The problem:
In the reply, include exactly the lines of the entries below from the first to the line with "Sys2Proof.Machine.execCmpTimeout k tag s", that line included.

Input:

-- ==== Sys2Proof/Machine/Dispatch.lean ====
section
/-!
DEFINITION. One arm per command: the meaning it calls.
-/
namespace Sys2Proof.Machine

open Sys2Proof

/-- What a command does to everything but the queue (R-rules of the table's rows; one direct call per row). -/
def exec (i : Instr) (s : State) : Host.Outcome State Fault Refusal :=
  match i with
  | .vsupValid elapsed => Sys2Proof.Machine.execVsupValid elapsed s
  | .vsupLoss => Sys2Proof.Machine.execVsupLoss s
  | .pinReset same => Sys2Proof.Machine.execPinReset same s
  | .coreUnderVoltage same => Sys2Proof.Machine.execCoreUnderVoltage same s
  | .resetRelease e => Sys2Proof.Machine.execResetRelease e s
  | .lbistComplete part1 part2 => Sys2Proof.Machine.execLbistComplete part1 part2 s
  | .analogueBist e => Sys2Proof.Machine.execAnalogueBist e s
  | .joinTimeout => Sys2Proof.Machine.execJoinTimeout s
  | .listenTimeout t => Sys2Proof.Machine.execListenTimeout t s
  | .coldLimitExpiry => Sys2Proof.Machine.execColdLimitExpiry s
  | .election => Sys2Proof.Machine.execElection s
  | .cycleBoundary => Sys2Proof.Machine.execCycleBoundary s
  | .rateCorrection => Sys2Proof.Machine.execRateCorrection s
  | .checkpoint => Sys2Proof.Machine.execCheckpoint s
  | .snapshot elapsed => Sys2Proof.Machine.execSnapshot elapsed s
  | .staticSegmentEnd => Sys2Proof.Machine.execStaticSegmentEnd s
  | .tick measured shown => Sys2Proof.Machine.execTick measured shown s
  | .hobDispatch hob => Sys2Proof.Machine.execHobDispatch hob s
  | .blockStage hob upset tiles => Sys2Proof.Machine.execBlockStage hob upset tiles s
  | .busOutputWrite k side w => Sys2Proof.Machine.execBusOutputWrite k side w s
  | .cmpTimeout k tag => Sys2Proof.Machine.execCmpTimeout k tag s
  | .cmpVerdictDisagree k pairDiffers => Sys2Proof.Machine.execCmpVerdictDisagree k pairDiffers s
  | .tileVerify tile pass1 pass2 hob homed => Sys2Proof.Machine.execTileVerify tile pass1 pass2 hob homed s
  | .commit inst slack wait => Sys2Proof.Machine.execCommit inst slack wait s
  | .deadlineMiss k => Sys2Proof.Machine.execDeadlineMiss k s
  | .shadowCopyApply => Sys2Proof.Machine.execShadowCopyApply s
  | .faultRaise source lasting us => Sys2Proof.Machine.execFaultRaise source lasting us s
  | .wireFault source disagrees => Sys2Proof.Machine.execWireFault source disagrees s
  | .clearWaitExpiry source persists => Sys2Proof.Machine.execClearWaitExpiry source persists s
  | .tryCountReset source => Sys2Proof.Machine.execTryCountReset source s
  | .forcePulseEnd source real => Sys2Proof.Machine.execForcePulseEnd source real s
  | .desat gate => Sys2Proof.Machine.execDesat gate s
  | .overcurrent bridge => Sys2Proof.Machine.execOvercurrent bridge s
  | .gateStuck gate => Sys2Proof.Machine.execGateStuck gate s
  | .shootThroughAttempt gate both => Sys2Proof.Machine.execShootThroughAttempt gate both s
  | .bootRefresh gate => Sys2Proof.Machine.execBootRefresh gate s
  | .bootUv gate => Sys2Proof.Machine.execBootUv gate s
  | .chopperSwitch link u => Sys2Proof.Machine.execChopperSwitch link u s
  | .chopperFail link => Sys2Proof.Machine.execChopperFail link s
  | .linkOv link u => Sys2Proof.Machine.execLinkOv link u s
  | .linkTrip link u => Sys2Proof.Machine.execLinkTrip link u s
  | .solShort channel => Sys2Proof.Machine.execSolShort channel s
  | .solOpen channel holds => Sys2Proof.Machine.execSolOpen channel holds s
  | .solDeviation channel holds => Sys2Proof.Machine.execSolDeviation channel holds s
  | .enReadback enable rb => Sys2Proof.Machine.execEnReadback enable rb s
  | .ssFault supply => Sys2Proof.Machine.execSsFault supply s
  | .testPulseStart low => Sys2Proof.Machine.execTestPulseStart low s
  | .testPulseRelease => Sys2Proof.Machine.execTestPulseRelease s
  | .halfStart n => Sys2Proof.Machine.execHalfStart n s
  | .xdisInLow => Sys2Proof.Machine.execXdisInLow s
  | .xdisInHigh => Sys2Proof.Machine.execXdisInHigh s
  | .xdisGraceExpiry => Sys2Proof.Machine.execXdisGraceExpiry s
  | .handoverTimeout => Sys2Proof.Machine.execHandoverTimeout s
  | .isolateLimpExpiry => Sys2Proof.Machine.execIsolateLimpExpiry s
  | .graceExpiry => Sys2Proof.Machine.execGraceExpiry s
  | .standstillHoldExpiry => Sys2Proof.Machine.execStandstillHoldExpiry s
  | .flueFrameReceive f => Sys2Proof.Machine.execFlueFrameReceive f s
  | .frameTransmit slot dev fin passing => Sys2Proof.Machine.execFrameTransmit slot dev fin passing s
  | .damperDiverge ns => Sys2Proof.Machine.execDamperDiverge ns s
  | .receiverLock ring => Sys2Proof.Machine.execReceiverLock ring s
  | .lockLoss ring errs => Sys2Proof.Machine.execLockLoss ring errs s
  | .bypassOpen ring => Sys2Proof.Machine.execBypassOpen ring s
  | .bypassClose ring => Sys2Proof.Machine.execBypassClose ring s
  | .ppsEdge t rising => Sys2Proof.Machine.execPpsEdge t rising s
  | .ppsLost => Sys2Proof.Machine.execPpsLost s
  | .countStep n t levels held => Sys2Proof.Machine.execCountStep n t levels held s
  | .indexEdge n t rising held => Sys2Proof.Machine.execIndexEdge n t rising held s
  | .probeEdge n t rising held => Sys2Proof.Machine.execProbeEdge n t rising held s
  | .serialReadStart n t released => Sys2Proof.Machine.execSerialReadStart n t released s
  | .serialWordEnd n t start data err crc => Sys2Proof.Machine.execSerialWordEnd n t start data err crc s
  | .serialTimeout n => Sys2Proof.Machine.execSerialTimeout n s
  | .passThroughFrame n => Sys2Proof.Machine.execPassThroughFrame n s
  | .sequenceStart what acq inConv => Sys2Proof.Machine.execSequenceStart what acq inConv s
  | .conversionComplete v input t settled => Sys2Proof.Machine.execConversionComplete v input t settled s
  | .referenceCheck => Sys2Proof.Machine.execReferenceCheck s
  | .openWirePeriod => Sys2Proof.Machine.execOpenWirePeriod s
  | .adcStart reg inj => Sys2Proof.Machine.execAdcStart reg inj s
  | .canFrameReceive n f t err => Sys2Proof.Machine.execCanFrameReceive n f t err s
  | .canFrameEnd n how lec => Sys2Proof.Machine.execCanFrameEnd n how lec s
  | .busOffRecovery n => Sys2Proof.Machine.execBusOffRecovery n s
  | .claimStands => Sys2Proof.Machine.execClaimStands s
  | .sectionControlTimeout => Sys2Proof.Machine.execSectionControlTimeout s
  | .ethFrameReceive p frame fcs t => Sys2Proof.Machine.execEthFrameReceive p frame fcs t s
  | .pauseRepeat p => Sys2Proof.Machine.execPauseRepeat p s
  | .lowWater p => Sys2Proof.Machine.execLowWater p s
  | .pauseExpiry p => Sys2Proof.Machine.execPauseExpiry p s
  | .phyPoll p regs => Sys2Proof.Machine.execPhyPoll p regs s
  | .ptpSync p t => Sys2Proof.Machine.execPtpSync p t s
  | .announce p => Sys2Proof.Machine.execAnnounce p s
  | .arpExpiry p entry => Sys2Proof.Machine.execArpExpiry p entry s
  | .hello => Sys2Proof.Machine.execHello s
  | .pose => Sys2Proof.Machine.execPose s
  | .tile => Sys2Proof.Machine.execTile s
  | .events => Sys2Proof.Machine.execEvents s
  | .setpoint => Sys2Proof.Machine.execSetpoint s
  | .tileDrop => Sys2Proof.Machine.execTileDrop s
  | .bye => Sys2Proof.Machine.execBye s
  | .credit => Sys2Proof.Machine.execCredit s
  | .tileReq => Sys2Proof.Machine.execTileReq s
  | .tileTimeout layer tx ty => Sys2Proof.Machine.execTileTimeout layer tx ty s
  | .sessionTimeout => Sys2Proof.Machine.execSessionTimeout s
  | .setpointTimeout channel alt => Sys2Proof.Machine.execSetpointTimeout channel alt s
  | .shutdownRequest holds => Sys2Proof.Machine.execShutdownRequest holds s
  | .dormantRelease elapsed alarmFires => Sys2Proof.Machine.execDormantRelease elapsed alarmFires s
  | .rtcAlarm elapsed => Sys2Proof.Machine.execRtcAlarm elapsed s
  | .wakeTimeout elapsed => Sys2Proof.Machine.execWakeTimeout elapsed s
  | .vbatLoss => Sys2Proof.Machine.execVbatLoss s
  | .xt32Fail elapsed => Sys2Proof.Machine.execXt32Fail elapsed s
  | .xt32Return elapsed => Sys2Proof.Machine.execXt32Return elapsed s
  | .pllLoss half lock count => Sys2Proof.Machine.execPllLoss half lock count s
  | .xt25Fail count => Sys2Proof.Machine.execXt25Fail count s
  | .vsupUv => Sys2Proof.Machine.execVsupUv s
  | .vsupOv => Sys2Proof.Machine.execVsupOv s
  | .coreOv => Sys2Proof.Machine.execCoreOv s
  | .vioFault mv => Sys2Proof.Machine.execVioFault mv s
  | .vgdFault => Sys2Proof.Machine.execVgdFault s
  | .vbatLow => Sys2Proof.Machine.execVbatLow s
  | .tempConversion north south power => Sys2Proof.Machine.execTempConversion north south power s
  | .voteWithdraw domain client coincident => Sys2Proof.Machine.execVoteWithdraw domain client coincident s
  | .voteSet domain client => Sys2Proof.Machine.execVoteSet domain client s
  | .domainStepReady domain => Sys2Proof.Machine.execDomainStepReady domain s
  | .domainTimeout domain => Sys2Proof.Machine.execDomainTimeout domain s
  | .rollingTestStart => Sys2Proof.Machine.execRollingTestStart s
  | .rollingTestEnd half pass1 pass2 => Sys2Proof.Machine.execRollingTestEnd half pass1 pass2 s
  | .clockMarginMeasure ro => Sys2Proof.Machine.execClockMarginMeasure ro s
  | .trimSettle => Sys2Proof.Machine.execTrimSettle s
  | .shuntDriftMeasure => Sys2Proof.Machine.execShuntDriftMeasure s
  | .fetMeasure bridge fets => Sys2Proof.Machine.execFetMeasure bridge fets s
  | .crystalDriftMeasure dev => Sys2Proof.Machine.execCrystalDriftMeasure dev s
  | .holdupCheck mv => Sys2Proof.Machine.execHoldupCheck mv s
  | .ashAppend ok1 ok2 us => Sys2Proof.Machine.execAshAppend ok1 ok2 us s
  | .journalFreeze => Sys2Proof.Machine.execJournalFreeze s
  | .holdupRelease => Sys2Proof.Machine.execHoldupRelease s
  | .registerWrite addr value => Sys2Proof.Machine.execRegisterWrite addr value s
  | .sysSwreset key => Sys2Proof.Machine.execSysSwreset key s
  | .imgFloorRaise key => Sys2Proof.Machine.execImgFloorRaise key s
  | .imgKeyRevoke key mask => Sys2Proof.Machine.execImgKeyRevoke key mask s
  | .imgLifecycleReq key target => Sys2Proof.Machine.execImgLifecycleReq key target s
  | .lifecycleFuse => Sys2Proof.Machine.execLifecycleFuse s
  | .bstFuseCmd key => Sys2Proof.Machine.execBstFuseCmd key s
  | .jrnReplayCmd key => Sys2Proof.Machine.execJrnReplayCmd key s
  | .lawEditWord k value => Sys2Proof.Machine.execLawEditWord k value s
  | .fltForce w mask => Sys2Proof.Machine.execFltForce w mask s
  | .sysTickLo => Sys2Proof.Machine.execSysTickLo s
  | .fluTimeLo elapsed => Sys2Proof.Machine.execFluTimeLo elapsed s
  | .clkRtcLo elapsed => Sys2Proof.Machine.execClkRtcLo elapsed s
  | .messageSend side mailbox writes => Sys2Proof.Machine.execMessageSend side mailbox writes s
  | .messageTake side mailbox coincident => Sys2Proof.Machine.execMessageTake side mailbox coincident s
  | .mbxDbPend side value rung => Sys2Proof.Machine.execMbxDbPend side value rung s
  | .longWait mailbox => Sys2Proof.Machine.execLongWait mailbox s
  | .serviceRequest => Sys2Proof.Machine.execServiceRequest s
  | .read f other => Sys2Proof.Machine.execRead f other s
  | .write f => Sys2Proof.Machine.execWrite f s
  | .ashRead f => Sys2Proof.Machine.execAshRead f s
  | .enterService f => Sys2Proof.Machine.execEnterService f s
  | .replayAbort f => Sys2Proof.Machine.execReplayAbort f s
  | .flashErase f => Sys2Proof.Machine.execFlashErase f s
  | .flashProgram f => Sys2Proof.Machine.execFlashProgram f s
  | .flashRead f answers => Sys2Proof.Machine.execFlashRead f answers s
  | .otpKey f => Sys2Proof.Machine.execOtpKey f s
  | .nvmOperationComplete answers good => Sys2Proof.Machine.execNvmOperationComplete answers good s
  | .svcAbandon header mode3 => Sys2Proof.Machine.execSvcAbandon header mode3 s
  | .vbatApplied => Sys2Proof.Machine.execVbatApplied s
  | .supplyMonitorClear source => Sys2Proof.Machine.execSupplyMonitorClear source s
  | .serialRetry n t released => Sys2Proof.Machine.execSerialRetry n t released s
  | .canArbitration n won => Sys2Proof.Machine.execCanArbitration n won s
  | .jtagInstruction ir what tms trst => Sys2Proof.Machine.execJtagInstruction ir what tms trst s

end Sys2Proof.Machine
end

Result below:
-- ==== Sys2Proof/Machine/Dispatch.lean ====
section
/-!
DEFINITION. One arm per command: the meaning it calls.
-/
namespace Sys2Proof.Machine

open Sys2Proof

/-- What a command does to everything but the queue (R-rules of the table's rows; one direct call per row). -/
def exec (i : Instr) (s : State) : Host.Outcome State Fault Refusal :=
  match i with
  | .vsupValid elapsed => Sys2Proof.Machine.execVsupValid elapsed s
  | .vsupLoss => Sys2Proof.Machine.execVsupLoss s
  | .pinReset same => Sys2Proof.Machine.execPinReset same s
  | .coreUnderVoltage same => Sys2Proof.Machine.execCoreUnderVoltage same s
  | .resetRelease e => Sys2Proof.Machine.execResetRelease e s
  | .lbistComplete part1 part2 => Sys2Proof.Machine.execLbistComplete part1 part2 s
  | .analogueBist e => Sys2Proof.Machine.execAnalogueBist e s
  | .joinTimeout => Sys2Proof.Machine.execJoinTimeout s
  | .listenTimeout t => Sys2Proof.Machine.execListenTimeout t s
  | .coldLimitExpiry => Sys2Proof.Machine.execColdLimitExpiry s
  | .election => Sys2Proof.Machine.execElection s
  | .cycleBoundary => Sys2Proof.Machine.execCycleBoundary s
  | .rateCorrection => Sys2Proof.Machine.execRateCorrection s
  | .checkpoint => Sys2Proof.Machine.execCheckpoint s
  | .snapshot elapsed => Sys2Proof.Machine.execSnapshot elapsed s
  | .staticSegmentEnd => Sys2Proof.Machine.execStaticSegmentEnd s
  | .tick measured shown => Sys2Proof.Machine.execTick measured shown s
  | .hobDispatch hob => Sys2Proof.Machine.execHobDispatch hob s
  | .blockStage hob upset tiles => Sys2Proof.Machine.execBlockStage hob upset tiles s
  | .busOutputWrite k side w => Sys2Proof.Machine.execBusOutputWrite k side w s
  | .cmpTimeout k tag => Sys2Proof.Machine.execCmpTimeout k tag s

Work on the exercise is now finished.